2023年3月5日の今日は、「子育てが上手な親はコレができている」というテーマで短くお話ししたいと思います。
小児科医として外来に出ていると、こんなことを感じることがあります。それは、子どもが課題に直面した際に、家族としてうまく乗り越えられる家庭とそうでない家庭がある、ということです。
そういった二つの家庭には、ある大きな違いがあることに気づきます。みなさん、その違いって何だと思いますか。
それは、親が自分を大事にしているかどうか、ということです。
つまり、自分を大事にできている親のもとで育つ子どもは、スクスク育ちます。子どもが課題にぶち当たっても、親と一緒にその課題を乗り越えていけるものです。一方で、自分のことは後回しで、子どものことを考えている親は、やはりどこかで育児につまずいてしまう。そういうものです。
この考えが誤解を招くといけないので、もう少し説明したいと思います。
もちろん、親が「自分を大事にできている」ということには前提があります。それは、「親が子どもを愛している」「親が子どもに接している」ということです。子どもと話したり食事をする機会よりも、自分の趣味のことばかりに没頭してしまう親が、子どもの心の成長にとっていいというわけではありません。
子どもには愛を持って接するけれど、同時に、自分の身体を理解して、心に余裕を持ち続ける生き方ができている人。
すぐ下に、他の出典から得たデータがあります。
theorem trySlots_within {x0 x1 s} : Within [.hdrs, .flds, .vecs, .boot, .flash] s (trySlots x0 x1 s) := by
  induction x1 generalizing s with
  | nil => exact noSlot_within.mono rfl
  | cons x xs ih =>
    have hn (c : Nat) : Within [.hdrs, .flds, .vecs, .boot, .flash] s (noteSlot x c (readImage x x0 s)) := Within.step noteSlot_within rfl (readImage_within.mono rfl)
    unfold trySlots
    exact Within.ite (fun _ => Within.step bootSlot_within rfl (hn _)) fun _ => Within.step ih rfl (hn _)

theorem selectImage_within {x0 s} : Within [.hdrs, .flds, .vecs, .boot, .flash] s (selectImage x0 s) := by
  unfold selectImage
  repeat' first
    | with_reducible exact Within.refl _ _
    | with_reducible apply Within.step noImage_within rfl
    | with_reducible apply Within.step trySlots_within rfl
    | with_reducible apply Within.ite <;> intro _

theorem sealNow_within {s} : Within [.hdrs, .vecs, .boot] s (sealNow s) := by
  unfold sealNow
  repeat' first
    | with_reducible exact Within.refl _ _
    | with_reducible apply Within.step bootEvt_within rfl
    | with_reducible apply Within.step setBoot_within rfl
    | with_reducible apply Within.ite <;> intro _
    | with_reducible exact id
    | with_reducible exact Nat.le_refl _
    | (refine fun (p : Part) hp => ?_; cases p <;> first | (cases hp; done) | with_reducible rfl)
    | with_reducible apply Within.leaf

theorem runNow_within {s} : Within [.boot] s (runNow s) := by
  unfold runNow
  repeat' first
    | with_reducible exact Within.refl _ _
    | with_reducible apply Within.step setBoot_within rfl
    | with_reducible exact id
    | with_reducible exact Nat.le_refl _
    | (refine fun (p : Part) hp => ?_; cases p <;> first | (cases hp; done) | with_reducible rfl)
    | with_reducible apply Within.leaf

theorem enterReady_within {s} : Within [.hdrs, .flds, .links, .accs, .commits, .regions, .queues, .jobs, .bells, .vecs, .ring, .boot, .safe] s (enterReady s) := by
  unfold enterReady
  repeat' first
    | with_reducible exact Within.refl _ _
    | with_reducible apply Within.step safeFault_within rfl
    | with_reducible apply Within.step fset_within rfl
    | with_reducible apply Within.step setBoot_within rfl
    | with_reducible apply Within.step bootEvt_within rfl
    | with_reducible apply Within.ite <;> intro _
    | with_reducible exact id
    | with_reducible exact Nat.le_refl _
    | (refine fun (p : Part) hp => ?_; cases p <;> first | (cases hp; done) | with_reducible rfl)
    | with_reducible apply Within.leaf

theorem countPart_within {s} : Within [.flds] s (countPart s) :=
  fbump_within.mono rfl

theorem resetPort_within {x0 s} : Within [.hdrs, .flds, .links, .accs, .commits, .regions, .jobs, .bells, .vecs, .groups, .ring] s (resetPort x0 s) := by
  unfold resetPort
  repeat' first
    | with_reducible assumption
    | with_reducible exact Within.refl _ _
    | with_reducible apply Within.step modRlink_within rfl
    | with_reducible apply Within.step setLink_within rfl
    | with_reducible apply Within.step portOff_within rfl
    | with_reducible apply Within.step countPart_within rfl
    | with_reducible apply Within.step setHdr_within rfl
    | with_reducible apply Within.step freset_within rfl
    | with_reducible apply Within.step beginTraining_within rfl
    | with_reducible apply Within.step bootEvt_within rfl
    | with_reducible apply forAll_within
    | with_reducible apply onlyIf_within
    | with_reducible apply Within.ite <;> intro _
    | intro x t h
    | intro t h

theorem poisonRecs_within {x0 x1 s} : Within [.recs] s (poisonRecs x0 x1 s) := by
  unfold poisonRecs
  repeat' first
    | with_reducible assumption
    | with_reducible exact Within.refl _ _
    | with_reducible apply Within.step setRec_within rfl
    | with_reducible apply forAll_within
    | with_reducible exact id
    | with_reducible exact Nat.le_refl _
    | (refine fun (p : Part) hp => ?_; cases p <;> first | (cases hp; done) | with_reducible rfl)
    | intro x t h
    | intro t h
    | with_reducible apply Within.leaf

theorem poisonCached_within {x0 x1 s} : Within [.mem, .recs] s (poisonCached x0 x1 s) := by
  unfold poisonCached
  repeat' first
    | with_reducible assumption
    | with_reducible exact Within.refl _ _
    | with_reducible apply Within.step putPoison_within rfl
    | with_reducible apply Within.step poisonRecs_within rfl
    | with_reducible apply forAll_within
    | with_reducible apply Within.ite <;> intro _
    | intro x t h
    | intro t h

theorem keepWrites_within {x0 x1 s} : Within [.chans, .mem, .recs] s (keepWrites x0 x1 s) := by
  unfold keepWrites
  repeat' first
    | with_reducible assumption
    | with_reducible exact Within.refl _ _
    | with_reducible apply Within.step poisonCached_within rfl
    | with_reducible apply Within.step modChan_within rfl
    | with_reducible apply forAll_within
    | with_reducible apply Within.ite <;> intro _
    | with_reducible exact id
    | with_reducible exact Nat.le_refl _
    | (refine fun (p : Part) hp => ?_; cases p <;> first | (cases hp; done) | with_reducible rfl)
    | intro x t h
    | intro t h
    | with_reducible apply Within.leaf

theorem beginChanReset_within {x0 x1 s} : Within [.hdrs, .flds, .links, .accs, .commits, .chans, .mem, .recs, .regions, .queues, .jobs, .bells, .vecs, .groups, .ring] s (beginChanReset x0 x1 s) := by
  unfold beginChanReset
  repeat' first
    | with_reducible assumption
    | with_reducible exact Within.refl _ _
    | with_reducible apply Within.step kpSingle_within rfl
    | with_reducible apply Within.step discardReads_within rfl
    | with_reducible apply Within.step setChan_within rfl
    | with_reducible apply Within.step hoAbort_within rfl
    | with_reducible apply Within.step keepWrites_within rfl
    | with_reducible apply onlyIf_within
    | with_reducible apply Within.ite <;> intro _
    | with_reducible exact id
    | with_reducible exact Nat.le_refl _
    | (refine fun (p : Part) hp => ?_; cases p <;> first | (cases hp; done) | with_reducible rfl)
    | intro x t h
    | intro t h
    | with_reducible apply Within.leaf

theorem resetChan_within {x0 x1 s} : Within [.hdrs, .flds, .links, .accs, .commits, .chans, .mem, .recs, .regions, .queues, .jobs, .bells, .vecs, .groups, .ring, .boot] s (resetChan x0 x1 s) := by
  unfold resetChan
  repeat' first
    | with_reducible exact Within.refl _ _
    | with_reducible apply Within.step bootCfgErr_within rfl
    | with_reducible apply Within.step countPart_within rfl
    | with_reducible apply Within.step setBoot_within rfl
    | with_reducible apply Within.step beginChanReset_within rfl
    | with_reducible apply Within.ite <;> intro _
    | with_reducible exact id
    | with_reducible exact Nat.le_refl _
    | (refine fun (p : Part) hp => ?_; cases p <;> first | (cases hp; done) | with_reducible rfl)
    | with_reducible apply Within.leaf

theorem poisonWalk_within {x0 s} : Within [.mem, .recs] s (poisonWalk x0 s) := by
  unfold poisonWalk
  repeat' first
    | with_reducible assumption
    | with_reducible exact Within.refl _ _
    | with_reducible apply Within.step putPoison_within rfl
    | with_reducible apply forAll_within
    | with_reducible apply Within.ite <;> intro _
    | with_reducible exact id
    | with_reducible exact Nat.le_refl _
    | (refine fun (p : Part) hp => ?_; cases p <;> first | (cases hp; done) | with_reducible rfl)
    | intro x t h
    | intro t h
    | with_reducible apply Within.leaf

theorem checkBay_within {x0 s} : Within [.hdrs, .vecs, .boot] s (checkBay x0 s) := by
  unfold checkBay
  repeat' first
    | with_reducible exact Within.refl _ _
    | with_reducible apply Within.step bootEvt_within rfl
    | with_reducible apply Within.step bayEvt_within rfl
    | with_reducible apply Within.step setBoot_within rfl
    | with_reducible apply Within.ite <;> intro _
    | with_reducible exact id
    | with_reducible exact Nat.le_refl _
    | (refine fun (p : Part) hp => ?_; cases p <;> first | (cases hp; done) | with_reducible rfl)
    | with_reducible apply Within.leaf

theorem endChanReset_within {x0 x1 s} : Within [.hdrs, .accs, .chans, .mem, .recs, .regions, .vecs, .boot] s (endChanReset x0 x1 s) := by
  unfold endChanReset
  repeat' first
    | with_reducible assumption
    | with_reducible exact Within.refl _ _
    | with_reducible apply Within.step drainChan_within rfl
    | with_reducible apply Within.step poisonWalk_within rfl
    | with_reducible apply Within.step kpReturn_within rfl
    | with_reducible apply Within.step modChan_within rfl
    | with_reducible apply Within.step checkBay_within rfl
    | with_reducible apply Within.step bootEvt_within rfl
    | with_reducible apply onlyIf_within
    | with_reducible apply Within.ite <;> intro _
    | with_reducible exact id
    | with_reducible exact Nat.le_refl _
    | (refine fun (p : Part) hp => ?_; cases p <;> first | (cases hp; done) | with_reducible rfl)
    | intro x t h
    | intro t h
    | with_reducible apply Within.leaf

theorem dropImage_within {x0 s} : Within [.accs, .regions] s (dropImage x0 s) := by
  unfold dropImage
  repeat' first
    | with_reducible assumption
    | with_reducible exact Within.refl _ _
    | with_reducible apply Within.step pinCopy_within rfl
    | with_reducible apply forAll_within
    | with_reducible apply onlyIf_within
    | with_reducible exact id
    | with_reducible exact Nat.le_refl _
    | (refine fun (p : Part) hp => ?_; cases p <;> first | (cases hp; done) | with_reducible rfl)
    | intro x t h
    | intro t h
    | with_reducible apply Within.leaf

theorem resetGroup_within {x0 s} : Within [.hdrs, .accs, .commits, .regions, .jobs, .vecs, .groups] s (resetGroup x0 s) := by
  unfold resetGroup
  repeat' first
    | with_reducible exact Within.refl _ _
    | with_reducible apply Within.step discardGroup_within rfl
    | with_reducible apply Within.step setGroup_within rfl
    | with_reducible apply Within.step dropImage_within rfl
    | with_reducible apply Within.step jgEvt_within rfl
    | with_reducible exact id
    | with_reducible exact Nat.le_refl _
    | (refine fun (p : Part) hp => ?_; cases p <;> first | (cases hp; done) | with_reducible rfl)
    | split
    | (dsimp only; split)
    | with_reducible apply Within.leaf

theorem resetBay_within {x0 x1 s} : Within [.hdrs, .flds, .links, .accs, .commits, .chans, .mem, .recs, .regions, .queues, .jobs, .bells, .vecs, .groups, .ring, .boot] s (resetBay x0 x1 s) := by
  unfold resetBay
  repeat' first
    | with_reducible assumption
    | with_reducible exact Within.refl _ _
    | with_reducible apply Within.step setBoot_within rfl
    | with_reducible apply Within.step resetGroup_within rfl
    | with_reducible apply Within.step fbump_within rfl
    | with_reducible apply Within.step countPart_within rfl
    | with_reducible apply Within.step beginChanReset_within rfl
    | with_reducible apply forAll_within
    | with_reducible apply Within.ite <;> intro _
    | with_reducible exact id
    | with_reducible exact Nat.le_refl _
    | (refine fun (p : Part) hp => ?_; cases p <;> first | (cases hp; done) | with_reducible rfl)
    | intro x t h
    | intro t h
    | with_reducible apply Within.leaf

theorem runWaiting_within {s} : Within [.hdrs, .flds, .links, .accs, .commits, .chans, .mem, .recs, .regions, .queues, .jobs, .bells, .vecs, .groups, .ring, .boot] s (runWaiting s) := by
  unfold runWaiting
  repeat' first
    | with_reducible assumption
    | with_reducible exact Within.refl _ _
    | with_reducible apply Within.step beginChanReset_within rfl
    | with_reducible apply Within.step setBoot_within rfl
    | with_reducible apply forAll_within
    | with_reducible apply Within.ite <;> intro _
    | with_reducible exact id
    | with_reducible exact Nat.le_refl _
    | (refine fun (p : Part) hp => ?_; cases p <;> first | (cases hp; done) | with_reducible rfl)
    | intro x t h
    | intro t h
    | with_reducible apply Within.leaf

theorem resetCommand_within {x0 s} : Within [.freeCtr, .busResult, .hdrs, .flds, .links, .accs, .nextId, .commits, .chans, .mem, .recs, .regions, .slots, .built, .queues, .jobs, .bells, .vecs, .groups, .merid, .pll, .time, .ring, .sb, .boot, .power, .flash, .safe, .tap] s (resetCommand x0 s) := by
  unfold resetCommand
  repeat' first
    | with_reducible exact Within.refl _ _
    | with_reducible apply Within.step bootCfgErr_within rfl
    | with_reducible apply Within.step coreReset_within rfl
    | with_reducible apply Within.step warmReset_within rfl
    | with_reducible apply Within.step coldReset_within rfl
    | with_reducible apply Within.ite <;> intro _
    | with_reducible exact id
    | with_reducible exact Nat.le_refl _
    | (refine fun (p : Part) hp => ?_; cases p <;> first | (cases hp; done) | with_reducible rfl)
    | exact flash_wf_of rfl
    | split
    | (dsimp only; split)
    | with_reducible apply Within.leaf

theorem execColdReset_within {x0 s} : ∀ u, execColdReset x0 s = .next u → Within [.freeCtr, .busResult, .hdrs, .flds, .links, .accs, .nextId, .commits, .chans, .mem, .recs, .regions, .slots, .built, .queues, .jobs, .bells, .vecs, .groups, .merid, .pll, .time, .ring, .sb, .boot, .power, .flash, .safe, .tap] s u := by
  unfold execColdReset
  refine fun _ h => Host.Outcome.next.inj h ▸ ?_
  repeat' first
    | with_reducible exact Within.refl _ _
    | with_reducible apply Within.step coldReset_within rfl
    | with_reducible exact id
    | with_reducible exact Nat.le_refl _
    | (refine fun (p : Part) hp => ?_; cases p <;> first | (cases hp; done) | with_reducible rfl)
    | exact flash_wf_of rfl
    | split
    | (dsimp only; split)
    | with_reducible apply Within.leaf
そういう親のもとで育つ子どもは、やはり生活の中で生じた課題を一つひとつクリアできていくもの。そういうことです。
世間的には、「自分のことは後回しで、子どものことばかり考える親」は一見美化されて、「それは良い親だ」なんて評価されるかもしれません。でも、現実にはそんなにうまくもいかないものです。
親が自分を大事にできていないと、いつの間にか心に余裕がなくなって、その状態が子どもにも影響します。子どもの課題を解決しなければならない時に、親も一緒に課題から抜け出せずにハマってしまう。親も子どもも心に余裕がないままに、問題も解決できなくなってしまう。そういうケースが少なくありません。
子どもの健全な発達を考えた時、最もキーとなる存在は親なんです。その親が不健康であれば、子どもも不健康になります。その親が自分を大切にして、心の健康を維持できていれば、子どもの心も健康になります。いざ子どもがちょっとした課題にぶち当たっても、健全な心をもつ親がそばにいてくれれば、一緒にその課題を乗り越えられるものです。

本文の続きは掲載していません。